先日、久しぶりに兵庫教育大のF教授と話していて、今の学校の美術教育の話題になった。今、美術の時間はどんどん減らされていて週に1時間くらいとか。
美術の時間・・・。私は子供の頃に自分でも絵が得意だと思っていたし周囲からもそういうふうに見られていたけれど、美術の点数は良くなかったように思う。親が絵描きだったためか、先生達は「上手くてあたり前」というような感じで、私は殆ど無視されていた。だから中学も高校も美術の時間はそれ程好きではなかったし、あまり覚えてもいない。美大出の友達は、中学や高校の頃に美術部に入っていた。という人も少なくなかったけれど、そんなわけで私は美術部に入るなんて考えもしなかった。
今も美術の教師をやっている伴さんの話を聞いていると、こんな先生が美術の先生だったら楽しかったろうなあ。と思う。伴さんは、なんだか学園ドラマに出てくる先生のようなのだった。

銅版を曲線切りするときに、卓上糸ノコが欲しいといつも思う。銅版切りは原始的な刃物で、いくら銅が柔らかいからといっても、何枚も切っていると疲れる。しかし、卓上糸ノコはけっこう高価だ。それでいつものようにN君に相談した。N君は家具を作っている人なので、電動工具は一揃い持っているのだ。
糸ノコの按配を尋ねたところ「結局さあ、使ってないよ。」との返事。かなり重くて大きいので、仕舞ったままあまり使わなくなったそうだ。「試しに使いに来てみれば」と、言われたけれど、佐倉は遠い。
N君は佐倉に住んでいて子供達もまだ小さいので、皆で集まるときになかなか来られない。家具作りをしている彼は必然的に主夫でもあるので、子供達の送り迎えの時間には居なければならないのだ。
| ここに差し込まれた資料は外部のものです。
/-! ## Rules and plans -/

/-- The evaluation of the rules for one car of a pass (R105, R107 to R109, with the quantities of R104): from the base weight
and all five methods, each rule that matches, in index order, acts on the weight and on the mask. A rule matches when it is
enabled and in the car's set, its compare passes, its cause set is empty or holds the stall cause, and its line condition
is met. -/
def Obligations.RulesEvaluated : Prop :=
  ∀ (rules : Vector Rule 16) (s : CarSnapshot) (usable : Option Nat),
    let value (q : Quantity) : Option Nat := match q with
      | .loadKg => s.load
      | .trappedS => some s.trappedTime
      | .landing => some (s.bestZone / 2)
      | .alarms => if s.alarmReference.isSome then some s.alarmTally else none
      | .usableEu => usable
      | .urgency => some s.urgency
    let compares (r : Rule) : Prop := match r.compare with
      | .off => True
      | .inRange => ∃ q, value r.quantity = some q ∧ r.low ≤ q ∧ q ≤ r.high
      | .outOfRange => ∃ q, value r.quantity = some q ∧ (q < r.low ∨ r.high < q)
      | .atBound => ∃ q, value r.quantity = some q ∧ (q = r.low ∨ q = r.high)
    (∀ i : Fin 16, ruleMatches rules i s usable = true ↔
      rules[i].enabled = true ∧ s.entry.ruleSet.getLsbD i.val = true ∧ compares rules[i] ∧
      (rules[i].causes = 0 ∨ ∃ cause, s.stallCause = some cause ∧ rules[i].causes.getLsbD (stallCauseCode cause) = true) ∧
      (rules[i].lineCondition = .any ∨ (rules[i].lineCondition = .alive ∧ s.lineState = .alive) ∨
        (rules[i].lineCondition = .lost ∧ s.lineState = .lost))) ∧
    evaluateRules rules s usable = (List.finRange 16).foldl
      (fun (x : Nat × MethodSet) i =>
        if ruleMatches rules i s usable = true then
          (match rules[i].weightAction with
            | .none => x.1
            | .raise => max x.1 rules[i].weightValue
            | .lower => min x.1 rules[i].weightValue
            | .set => rules[i].weightValue,
           match rules[i].methodAction with
            | .none => x.2
            | .add => x.2 ||| rules[i].methods
            | .keepOnly => x.2 &&& rules[i].methods
            | .set => rules[i].methods)
        else x)
      (s.entry.baseWeight, 0b11111#5)
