-- ==== Sys2Proof/Laws/State.lean ====
section
/-!
SUPPORT. One lemma per field per update of the part: what each update of a car's blocks, of the supply, of a port and of
the store leaves, and what it writes. Every one is true by unfolding once, so that no later proof unfolds a record update.
-/

namespace Sys2Proof.Machine

variable (p : Part) (c d : Car)

/-! ## Fields of the part that an update of a car's blocks leaves -/

@[simp] theorem Part.modCar_powered (g : CarBlock → CarBlock) : (p.modCar c g).powered = p.powered := rfl
@[simp] theorem Part.modCar_config (g : CarBlock → CarBlock) : (p.modCar c g).config = p.config := rfl
@[simp] theorem Part.modCar_store (g : CarBlock → CarBlock) : (p.modCar c g).store = p.store := rfl
@[simp] theorem Part.modCar_mainsInput (g : CarBlock → CarBlock) : (p.modCar c g).mainsInput = p.mainsInput := rfl
@[simp] theorem Part.modCar_converterInput (g : CarBlock → CarBlock) : (p.modCar c g).converterInput = p.converterInput := rfl
@[simp] theorem Part.modCar_pass (g : CarBlock → CarBlock) : (p.modCar c g).pass = p.pass := rfl
@[simp] theorem Part.modCar_timedPending (g : CarBlock → CarBlock) : (p.modCar c g).timedPending = p.timedPending := rfl
@[simp] theorem Part.modCar_requestPending (g : CarBlock → CarBlock) : (p.modCar c g).requestPending = p.requestPending := rfl
@[simp] theorem Part.modCar_commits (g : CarBlock → CarBlock) : (p.modCar c g).commits = p.commits := rfl
@[simp] theorem Part.modCar_supply (g : CarBlock → CarBlock) : (p.modCar c g).supply = p.supply := rfl
@[simp] theorem Part.modCar_time (g : CarBlock → CarBlock) : (p.modCar c g).time = p.time := rfl
@[simp] theorem Part.modCar_station (g : CarBlock → CarBlock) : (p.modCar c g).station = p.station := rfl
@[simp] theorem Part.modCar_panel (g : CarBlock → CarBlock) : (p.modCar c g).panel = p.panel := rfl
@[simp] theorem Part.modCar_panelAddress (g : CarBlock → CarBlock) : (p.modCar c g).panelAddress = p.panelAddress := rfl
@[simp] theorem Part.modCar_resetArmed (g : CarBlock → CarBlock) : (p.modCar c g).resetArmed = p.resetArmed := rfl
@[simp] theorem Part.modCar_samples (g : CarBlock → CarBlock) : (p.modCar c g).samples = p.samples := rfl
@[simp] theorem Part.mapCars_powered (g : CarBlock → CarBlock) : (p.mapCars g).powered = p.powered := rfl
@[simp] theorem Part.mapCars_config (g : CarBlock → CarBlock) : (p.mapCars g).config = p.config := rfl
@[simp] theorem Part.mapCars_store (g : CarBlock → CarBlock) : (p.mapCars g).store = p.store := rfl
@[simp] theorem Part.mapCars_mainsInput (g : CarBlock → CarBlock) : (p.mapCars g).mainsInput = p.mainsInput := rfl
@[simp] theorem Part.mapCars_converterInput (g : CarBlock → CarBlock) : (p.mapCars g).converterInput = p.converterInput := rfl
@[simp] theorem Part.mapCars_pass (g : CarBlock → CarBlock) : (p.mapCars g).pass = p.pass := rfl
@[simp] theorem Part.mapCars_timedPending (g : CarBlock → CarBlock) : (p.mapCars g).timedPending = p.timedPending := rfl
@[simp] theorem Part.mapCars_requestPending (g : CarBlock → CarBlock) : (p.mapCars g).requestPending = p.requestPending := rfl
@[simp] theorem Part.mapCars_commits (g : CarBlock → CarBlock) : (p.mapCars g).commits = p.commits := rfl
@[simp] theorem Part.mapCars_supply (g : CarBlock → CarBlock) : (p.mapCars g).supply = p.supply := rfl
@[simp] theorem Part.mapCars_time (g : CarBlock → CarBlock) : (p.mapCars g).time = p.time := rfl
@[simp] theorem Part.mapCars_station (g : CarBlock → CarBlock) : (p.mapCars g).station = p.station := rfl
@[simp] theorem Part.mapCars_panel (g : CarBlock → CarBlock) : (p.mapCars g).panel = p.panel := rfl
@[simp] theorem Part.mapCars_panelAddress (g : CarBlock → CarBlock) : (p.mapCars g).panelAddress = p.panelAddress := rfl
@[simp] theorem Part.mapCars_resetArmed (g : CarBlock → CarBlock) : (p.mapCars g).resetArmed = p.resetArmed := rfl
@[simp] theorem Part.mapCars_samples (g : CarBlock → CarBlock) : (p.mapCars g).samples = p.samples := rfl

@[simp] theorem Part.modLine_powered (g : CarLine → CarLine) : (p.modLine c g).powered = p.powered := rfl
@[simp] theorem Part.modLine_config (g : CarLine → CarLine) : (p.modLine c g).config = p.config := rfl
@[simp] theorem Part.modLine_store (g : CarLine → CarLine) : (p.modLine c g).store = p.store := rfl
@[simp] theorem Part.modLine_mainsInput (g : CarLine → CarLine) : (p.modLine c g).mainsInput = p.mainsInput := rfl
@[simp] theorem Part.modLine_converterInput (g : CarLine → CarLine) : (p.modLine c g).converterInput = p.converterInput := rfl
@[simp] theorem Part.modLine_pass (g : CarLine → CarLine) : (p.modLine c g).pass = p.pass := rfl
@[simp] theorem Part.modLine_timedPending (g : CarLine → CarLine) : (p.modLine c g).timedPending = p.timedPending := rfl
@[simp] theorem Part.modLine_requestPending (g : CarLine → CarLine) : (p.modLine c g).requestPending = p.requestPending := rfl
@[simp] theorem Part.modLine_commits (g : CarLine → CarLine) : (p.modLine c g).commits = p.commits := rfl
@[simp] theorem Part.modLine_supply (g : CarLine → CarLine) : (p.modLine c g).supply = p.supply := rfl
@[simp] theorem Part.modLine_time (g : CarLine → CarLine) : (p.modLine c g).time = p.time := rfl
@[simp] theorem Part.modLine_station (g : CarLine → CarLine) : (p.modLine c g).station = p.station := rfl
@[simp] theorem Part.modLine_panel (g : CarLine → CarLine) : (p.modLine c g).panel = p.panel := rfl
@[simp] theorem Part.modLine_panelAddress (g : CarLine → CarLine) : (p.modLine c g).panelAddress = p.panelAddress := rfl
@[simp] theorem Part.modLine_resetArmed (g : CarLine → CarLine) : (p.modLine c g).resetArmed = p.resetArmed := rfl
@[simp] theorem Part.modLine_samples (g : CarLine → CarLine) : (p.modLine c g).samples = p.samples := rfl

@[simp] theorem Part.modInputs_powered (g : CarInputs → CarInputs) : (p.modInputs c g).powered = p.powered := rfl
@[simp] theorem Part.modInputs_config (g : CarInputs → CarInputs) : (p.modInputs c g).config = p.config := rfl
@[simp] theorem Part.modInputs_store (g : CarInputs → CarInputs) : (p.modInputs c g).store = p.store := rfl
@[simp] theorem Part.modInputs_mainsInput (g : CarInputs → CarInputs) : (p.modInputs c g).mainsInput = p.mainsInput := rfl
@[simp] theorem Part.modInputs_converterInput (g : CarInputs → CarInputs) : (p.modInputs c g).converterInput = p.converterInput := rfl
@[simp] theorem Part.modInputs_pass (g : CarInputs → CarInputs) : (p.modInputs c g).pass = p.pass := rfl
@[simp] theorem Part.modInputs_timedPending (g : CarInputs → CarInputs) : (p.modInputs c g).timedPending = p.timedPending := rfl
@[simp] theorem Part.modInputs_requestPending (g : CarInputs → CarInputs) : (p.modInputs c g).requestPending = p.requestPending := rfl
@[simp] theorem Part.modInputs_commits (g : CarInputs → CarInputs) : (p.modInputs c g).commits = p.commits := rfl
@[simp] theorem Part.modInputs_supply (g : CarInputs → CarInputs) : (p.modInputs c g).supply = p.supply := rfl
@[simp] theorem Part.modInputs_time (g : CarInputs → CarInputs) : (p.modInputs c g).time = p.time := rfl
@[simp] theorem Part.modInputs_station (g : CarInputs → CarInputs) : (p.modInputs c g).station = p.station := rfl
@[simp] theorem Part.modInputs_panel (g : CarInputs → CarInputs) : (p.modInputs c g).panel = p.panel := rfl
@[simp] theorem Part.modInputs_panelAddress (g : CarInputs → CarInputs) : (p.modInputs c g).panelAddress = p.panelAddress := rfl
@[simp] theorem Part.modInputs_resetArmed (g : CarInputs → CarInputs) : (p.modInputs c g).resetArmed = p.resetArmed := rfl
@[simp] theorem Part.modInputs_samples (g : CarInputs → CarInputs) : (p.modInputs c g).samples = p.samples := rfl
「今、子供は危ないものね。」と私が言うと、本当にそうだとN君も言う。
子供を一人で外に出せない状況。探知器みたいなものを持たせるようになるかも知れないという話。
「犬にチップを埋めるみたいに、子供にも埋め込んだりして。」と、私が半ば冗談で言うと、「本当だぜ。」と、N君は真面目な声で答えていた。
「大人が一緒じゃなければ子供を外に出さない。っていいのかなあ。」と、彼は言う。うーむ。子供の頃から目白や池袋近辺で遊んでいた私としては、想像がつかない。
私の家の近所の公園では、悪ガキどもが立ち入り禁止の池の辺りに入り込んでグチャグチャになって遊んでいるが、これはとりあえず平和な光景なのかもしれない。そんな話をしているうちに「あ、お迎えの時間だから」と、N君が言って電話を切った。
下の女の子はまだ年長さんだ。小学校を出るまで送り迎えが必要だったら、あと6年。大変だ。